About this exercise >> Look below for the line containing "r, tag := p.tag" and the line containing "w with isOpen"; repeat exactly those two lines and all lines between them, and nothing else.

(Stored items from a collection)
******

-- ==== Sys2Proof/Machine/EgressOps.lean ====
section
/-! DEFINITION. Packets at a hub's endpoint and the egress stage (R308, R311, R331, R337–R341). -/

namespace Sys2Proof.Machine

/-! Egress windows: the checks, records and replies of R300–R308 with the hub as tile store. -/

/-- The status of a packet at an egress window (R302). -/
def Sys.egressStatus (s : Sys) (h : Nat) (p : Packet) : Nat :=
  let u := s.hub h
  let x : TX := { tile := { wins := { table := u.egress } }, partTiles := fun n => (NMap.get {} s.lead.partitions n).tiles }
  let w := NMap.get {} u.egress p.window
  if w.srcKind = 2 && p.src = 0x1200 + h then
    let own : Window := { w with srcKind := 1, lo0 := p.src, hi0 := p.src }
    ({ x with tile := { x.tile with wins := { table := NMap.put u.egress p.window own } } } : TX).windowStatus p
  else x.windowStatus p

/-- A reply of a hub goes out at its local port. -/
def Sys.hubSend (s : Sys) (h : Nat) (p : Packet) : Sys := s.toLocal (256 + h) p

/-- A pool row, and a packet's row written to it. -/
def Hub.poolRow (u : Hub) (r : Nat) : Nat := Mem.readWide u.pool (512 * r) 512
def Hub.putPool (u : Hub) (r v : Nat) (poison : Bool) : Hub :=
  { u with
    pool := Mem.write u.pool (512 * r) 512 v
    poolPoison := if poison then r :: u.poolPoison.filter (fun x => x ≠ r) else u.poolPoison.filter (fun x => x ≠ r) }

/-- The item of an egress context nearest to its count that transfer tag `tag` names (R337). Log entry 82. -/
def Context.itemOf (c : Context) (tag : Nat) : Nat := nearest ((tag + 65536 - c.f 38 2) % 65536) 65536 c.items

/-- The egress context that an ended transfer feeds (R337). -/
def Hub.egressCtx (u : Hub) (p : Packet) (total : Nat) : Option Nat :=
  (u.ctxs.find? (fun c => c.2.isOpen && c.2.egress && decide (c.2.f 1 1 = p.window) && decide (total = 512 * c.2.f 4 2))).map
    (fun c => c.1)

/-- A transfer of an egress window ends: its counters, and its reply, withheld while a context holds the item
(R305, R308, R337). -/
def Sys.egressEnd (s : Sys) (h : Nat) (p : Packet) (bytes total status offset answers : Nat) : Sys :=
  let u := s.hub h
  let w := NMap.get {} u.egress p.window
  let u := { u with egress := NMap.put u.egress p.window { w with
    done := if status = 0 then satAdd 16 w.done 1 else w.done
    failed := if status = 0 then w.failed else satAdd 16 w.failed 1, lastTag := p.tag, lastStatus := status } }
  let s := s.setHub h u
  let reply := replyPacket (0x1200 + h) p bytes status offset answers
  match (if status = 0 then u.egressCtx p total else none) with
  | some n =>
    let c := u.ctx n
    s.setHub h (u.setCtx n { c with held := c.held ++ [{ item := c.itemOf p.tag, reply := reply, time := s.now }] })
  | none => s.hubSend h reply

/-- A long WRITE at an egress window (R270, R302, R303, R307). -/
def Sys.egressWrite (s : Sys) (h : Nat) (p : Packet) : Sys :=
  let u := s.hub h
  let status := s.egressStatus h p
  let found := u.exfers.find? (fun f => f.counts p false)
  let nack (st : Nat) : Sys := s.hubSend h (replyPacket (0x1200 + h) p 512 st p.offset p.type)
  if found.isNone && u.exfers.length ≥ 256 then nack (if status = 0 then stBusy else status)
  else
    let f : Xfer := found.getD
      { src := p.src, window := p.window, gen := p.gen, tag := p.tag, total := p.total, firstOff := p.offset, firstType := p.type }
    let others := u.exfers.filter (fun g => !g.counts p false)
    if p.total ≠ f.total || f.acc + f.ref + 512 > f.total || (p.baton && f.baton) then
      (s.setHub h { u with exfers := others }).egressEnd h p (f.acc + f.ref) f.total stInvalidField p.offset p.type
    else
      let w := NMap.get {} u.egress p.window
      let u := if status = 0 then u.putPool (w.first + p.offset / 512) p.payload p.poison else u
      let f : Xfer := { f with
        acc := if status = 0 then f.acc + 512 else f.acc, ref := if status = 0 then f.ref else f.ref + 512
        firstStatus := if status ≠ 0 && f.ref = 0 then status else f.firstStatus
        baton := f.baton || p.baton, batonOff := if p.baton then p.offset else f.batonOff
        batonType := if p.baton then p.type else f.batonType }
      if f.baton && f.acc + f.ref = f.total then
        (s.setHub h { u with exfers := others }).egressEnd h p (if f.ref = 0 then f.total else f.ref) f.total
          (if f.ref = 0 then stSuccess else f.firstStatus) f.batonOff f.batonType
      else s.setHub h { u with exfers := others ++ [f] }

/-- A short WRITE at an egress window: a transfer of its own (R224, R303, R307). The pool keeps poison by row: a poisoned
word poisons its row. Log entry 67. -/
def Sys.egressShort (s : Sys) (h : Nat) (p : Packet) : Sys :=
  let u := s.hub h
  let status := s.egressStatus h p
  let full := decide (u.exfers.length ≥ 256)
  let b := 8 * popCount p.misc 4
  let w := NMap.get {} u.egress p.window
  let r := w.first + p.offset / 512
  let put (u : Hub) : Hub := (setBits p.misc 4).foldl (fun (u : Hub) i =>
    { u with pool := Mem.write u.pool (512 * r + p.offset % 512 + 8 * i) 8 (bitsOf p.payload (64 * i + 63) (64 * i)) }) u
  let mark (u : Hub) : Hub :=
    if p.poison && p.misc % 16 ≠ 0 then { u with poolPoison := r :: u.poolPoison.filter (fun x => x ≠ r) } else u
  if full then s.hubSend h (replyPacket (0x1200 + h) p b (if status = 0 then stBusy else status) p.offset 1)
  else (s.setHub h (if status = 0 then mark (put u) else u)).egressEnd h p b 0 status p.offset 1

/-- A READ_REQ at an egress window (R304). -/
def Sys.egressRead (s : Sys) (h : Nat) (p : Packet) : Sys :=
  let u := s.hub h
  let status := s.egressStatus h p
  if status ≠ 0 then s.hubSend h (replyPacket (0x1200 + h) p 512 status p.offset 2)
  else
    let r := (NMap.get {} u.egress p.window).first + p.offset / 512
    s.hubSend h
      { dst := p.src, src := 0x1200 + h, type := 3, vc := 0, long := true, poison := u.poolPoison.contains r, tag := p.tag
        window := p.window, gen := p.gen, offset := p.offset, total := 512, payload := u.poolRow r, misc := p.misc }

/-- Steps 1–3 and 4 of an egress window's close (R313). -/
def Sys.egressClose (s : Sys) (h n : Nat) : Sys :=
  let u := s.hub h
  let w := NMap.get {} u.egress n
  let mine := u.exfers.filter (fun f => f.window = n)
  let s := s.setHub h { u with
    exfers := u.exfers.filter (fun f => f.window ≠ n), egress := NMap.put u.egress n { w with closing := true } }
  let s := mine.foldl (fun (s : Sys) f =>
    s.egressEnd h { src := f.src, window := n, gen := f.gen, tag := f.tag, type := f.firstType } (f.total - f.acc) f.total
      stWindowClosed (if f.baton then f.batonOff else f.firstOff) (if f.baton then f.batonType else f.firstType)) s
  s.modHub h (fun u =>
    let w := NMap.get {} u.egress n
    { u with egress := NMap.put u.egress n { w with isOpen := false, closing := false } })

/-- The answer to an ingest item or to an egress item sent to a Silua peer (R331, R337, R341): an ingest NACK is told to
the lead hub as R311 states. -/
def Sys.hubAnswer (s : Sys) (h : Nat) (p : Packet) : Sys :=
  let u := s.hub h
  let ingest (c : Nat × Context) : Option (Nat × Nat) :=
    if c.2.isOpen && !c.2.egress && decide (c.2.f 4 2 = p.src) && decide (c.2.f 6 1 = p.window) then
      (c.2.unanswered.find? (fun i => decide ((c.2.f 54 2 + i) % 65536 = p.tag))).map (fun i => (c.1, i))
    else none
  match u.ctxs.findSome? ingest with
  | some (n, i) =>
    let c := u.ctx n
    let s := s.setHub h (u.setCtx n { c with unanswered := c.unanswered.filter (fun j => j ≠ i) })
    if p.type = 6 then s
    else
      let m : TMsg := { dst := 256 + s.lead.hub, src := 256 + h, type := 0x10, urgent := true, sub := ncXferNack
                        payload := noticeWord 0 (0x1200 + h) p.tag (p.status + 256 * p.window) }
      let r := s.tad (256 + s.lead.hub)
      s.setTad (256 + s.lead.hub) { r with inbox := r.inbox ++ [m] }
  | none =>
    let out (c : Nat × Context) : Option (Nat × EgItem) :=
      if c.2.egress && c.2.target = 1 && decide (c.2.f 24 2 = p.src) && decide (c.2.f 26 1 = p.window) then
        (c.2.toPeer.find? (fun i => decide ((c.2.f 38 2 + i.item) % 65536 = p.tag))).map (fun i => (c.1, i))
      else none
    match u.ctxs.findSome? out with
    | none => s
    | some (n, i) =>
      let c := u.ctx n
      (s.setHub h (u.setCtx n { c with toPeer := c.toPeer.filter (fun j => j ≠ i) })).hubSend h i.reply

/-! Packing (R339). -/

/-- A kept element: its code, its exact value, and whether it is an invalid code, a NaN or an INVALID lane. -/
structure Kept where
  code : Nat := 0
  val : Val := .fin false 0 0
  bad : Bool := false
deriving DecidableEq, Repr

/-- Element `i` of a row in an egress input format (R76, R84, R86). Log entry 67. -/
def keptOf (f : Nat) (e g : Int) (row i : Nat) : Kept :=
  let w := fmtPackBits f
  let c := bitsOf row (w * i + w - 1) (w * i)
  if f = fmtLongsum then
    let l := Lane.decode c
    { code := c, val := if l.invalid then .nan else Val.ofInt l.value g, bad := l.invalid }
  else if f = fmtAcc64 then
    let inv := bitOf c 80
    { code := c, val := if inv then .nan else Val.ofInt (signedOf 64 c) (signedOf 10 (bitsOf c 73 64)), bad := inv }
  else
    let v := (elemVal f (some e) c).1
    { code := c, val := v, bad := decide (v = .nan) }

/-- The kept elements of an item's rows, in order (R339). -/
def Context.kept (c : Context) (rows : List Nat) : List Kept :=
  let f := c.f 7 1
  rows.flatMap (fun r => (List.range (c.f 16 4)).map (fun i => keptOf f (signedOf 8 (c.f 9 1)) (signedOf 10 (c.f 20 2)) r i))

/-- Codes of `w` bits each concatenated from the lowest bit on. -/
def concatBits (w : Nat) (l : List Nat) : Nat := l.foldr (fun c v => c % 2 ^ w + 2 ^ w * v) 0

/-- `a` ranks above `b` (R339): numbers above what is not one, then the greater value, then the lower index. -/
def ranksAbove (a b : Nat × Kept) : Bool :=
  if a.2.bad then b.2.bad && decide (a.1 < b.1)
  else if b.2.bad then true
  else
    let zero (v : Val) : Val := if v.isZero then .fin false 0 0 else v
    let x := zero a.2.val
    let y := zero b.2.val
    if Val.below y x then true else if Val.below x y then false else decide (a.1 < b.1)

/-- The first `k` of a segment by rank. -/
def topK (k : Nat) (l : List (Nat × Kept)) : List (Nat × Kept) :=
  match k with
  | 0 => []
  | k + 1 =>
    match l.find? (fun a => l.all (fun b => a.1 = b.1 || ranksAbove a b)) with
    | none => []
    | some a => a :: topK k (l.filter (fun b => b.1 ≠ a.1))

/-- Segments of `n` elements. -/
def keptSegments (n fuel : Nat) (l : List Kept) : List (List Kept) :=
  match fuel with
  | 0 => []
  | fuel + 1 => if l.isEmpty then [] else l.take n :: keptSegments n fuel (l.drop n)

/-- The payload of an item: bytes, byte count, and whether anything in it is invalid (R339, R340). Log entry 67. -/
def Context.payload (c : Context) (rows : List Nat) : Nat × Nat × Bool :=
  let l := c.kept rows
  let f := c.f 7 1
  let o := c.f 8 1
  let bad := l.any (fun k => k.bad)
  if bitOf (c.f 22 2) 0 then
    let es := (keptSegments (c.f 12 4) l.length l).flatMap (fun sg =>
      (topK (c.f 10 2) ((List.range sg.length).zip sg)).map (fun a => a.1 + 2 ^ 32 * (toFloat fmtFP32 a.2.val).1))
    (concatBits 64 es, 8 * es.length, bad)
  else
    let w := fmtPackBits o
    let one (k : Kept) : Nat := if o = f then k.code
      else if fmtIsInt o then (toInt o (signedOf 8 (c.f 9 1)) k.val).1 else (toFloat o k.val).1
    (concatBits w (l.map one), ceilDiv (w * l.length) 8, bad)

/-- The pool rows of item `j` (R337). -/
def Hub.itemRows (u : Hub) (c : Context) (j : Nat) : List Nat :=
  let w := NMap.get {} u.egress (c.f 1 1)
  (List.range (c.f 4 2)).map (fun r => w.first + j % max 1 (c.f 6 1) * c.f 4 2 + r)

/-- Slots of the host ring. -/
def Context.outDepth (c : Context) : Nat := 2 ^ (c.f 36 1 % 32)
/-- The first host-ring slot not yet freed, as a full count (R361). -/
def Context.freedAll (c : Context) : Nat := c.items - countDiff c.items c.freed
/-- Item `j` may be written to the host ring (R361). -/
def Context.mayWrite (c : Context) (j : Nat) : Bool := decide (j < c.freedAll + c.outDepth)

/-- The header of a host ring slot (R340). -/
def slotHeader (j bytes flags n time : Nat) : Nat :=
  j % 2 ^ 64 + 2 ^ 64 * bytes + 2 ^ 96 * flags + 2 ^ 112 * (n % 65536) + 2 ^ 128 * (time % 2 ^ 64)

/-- Panel time `t` as hub `h` reads it. -/
def Sys.hubTimeAt (s : Sys) (h t : Nat) : Nat :=
  if h = s.lead.hub then t else (((t : Nat) : Int) + (s.hub h).mirrorOff).toNat

/-- Item `i` is written to the host ring and its sender answered (R340, R341). -/
def Sys.egressHost (s : Sys) (h n : Nat) (i : EgItem) : Sys :=
  let u := s.hub h
  let c := u.ctx n
  let rows := u.itemRows c i.item
  let (v, bytes, bad) := c.payload (rows.map u.poolRow)
  let poison := rows.any (fun r => u.poolPoison.contains r)
  let again := decide (i.item < c.items)
  let flags := bitNat poison + 2 * bitNat bad + 4 * bitNat again + 2 ^ 15 * bitNat (phaseOf i.item c.outDepth)
  let a := c.f 24 8 + c.f 32 4 * (i.item % c.outDepth)
  let s := if bytes = 0 then s else s.hostWrite (a + 32) bytes v
  let s := s.hostWrite a 32 (slotHeader i.item bytes flags n (s.hubTimeAt h i.time))
  let items := max c.items (i.item + 1)
  (s.setHub h (u.setCtx n { c with items := items, head := items % 2 ^ 32, held := c.held.filter (fun x => x ≠ i) })).hubSend h i.reply

/-- Item `i` is sent to a Silua peer, in rows; its sender is answered when the peer answers (R337, R341). Log entry 67. -/
def Sys.egressPeer (s : Sys) (h n : Nat) (i : EgItem) : Sys :=
  let u := s.hub h
  let c := u.ctx n
  let rows := u.itemRows c i.item
  let (v, bytes, _) := c.payload (rows.map u.poolRow)
  let poison := rows.any (fun r => u.poolPoison.contains r)
  let k := max 1 (ceilDiv bytes 512)
  let items := max c.items (i.item + 1)
  let s := s.setHub h (u.setCtx n { c with
    items := items, head := items % 2 ^ 32, held := c.held.filter (fun x => x ≠ i), toPeer := c.toPeer ++ [i] })
  (List.range k).foldl (fun (s : Sys) r =>
    s.hubSend h
      { dst := c.f 24 2, src := 0x1200 + h, type := 1, vc := 2, long := true, baton := decide (r + 1 = k), poison := poison
        tag := (c.f 38 2 + i.item) % 65536, window := c.f 26 1, gen := c.f 27 1
        offset := 512 * (i.item % max 1 (c.f 6 1) * k + r), total := 512 * k, payload := rowOf v r }) s

/-- The egress stage takes the first item of a context that its target can take (R339, R340). An item that waits on a full
host ring is counted once. -/
def Sys.egressItem (s : Sys) (h n : Nat) : Sys :=
  let u := s.hub h
  let c := u.ctx n
  if !c.isOpen || !c.egress || !u.live then s
  else if c.target = 1 then
    match c.held with
    | [] => s
    | i :: _ => s.egressPeer h n i
  else
    match c.held.find? (fun i => c.mayWrite i.item) with
    | some i => if u.dma then s.egressHost h n i else s
    | none =>
      let fresh := (c.held.filter (fun i => !i.full)).length
      if fresh = 0 then s
      else s.setHub h ((u.setCtx n { c with held := c.held.map (fun i => { i with full := true }) }).bump 0x30020 31 16 fresh)

/-- A packet at a hub's endpoint; a multicast row is written as a WRITE is (R252, R303). -/
def Sys.hubPacket (s : Sys) (h : Nat) (p : Packet) : Sys :=
  if p.type = 5 then s.egressWrite h p
  else if p.type = 1 then (if p.long then s.egressWrite h p else s.egressShort h p)
  else if p.type = 2 then s.egressRead h p
  else if p.type = 6 || p.type = 7 then s.hubAnswer h p
  else s

end Sys2Proof.Machine
end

******

Expected output >>
      { dst := p.src, src := 0x1200 + h, type := 3, vc := 0, long := true, poison := u.poolPoison.contains r, tag := p.tag
        window := p.window, gen := p.gen, offset := p.offset, total := 512, payload := u.poolRow r, misc := p.misc }

/-- Steps 1–3 and 4 of an egress window's close (R313). -/
def Sys.egressClose (s : Sys) (h n : Nat) : Sys :=
  let u := s.hub h
  let w := NMap.get {} u.egress n
  let mine := u.exfers.filter (fun f => f.window = n)
  let s := s.setHub h { u with
    exfers := u.exfers.filter (fun f => f.window ≠ n), egress := NMap.put u.egress n { w with closing := true } }
  let s := mine.foldl (fun (s : Sys) f =>
    s.egressEnd h { src := f.src, window := n, gen := f.gen, tag := f.tag, type := f.firstType } (f.total - f.acc) f.total
      stWindowClosed (if f.baton then f.batonOff else f.firstOff) (if f.baton then f.batonType else f.firstType)) s
  s.modHub h (fun u =>
    let w := NMap.get {} u.egress n
    { u with egress := NMap.put u.egress n { w with isOpen := false, closing := false } })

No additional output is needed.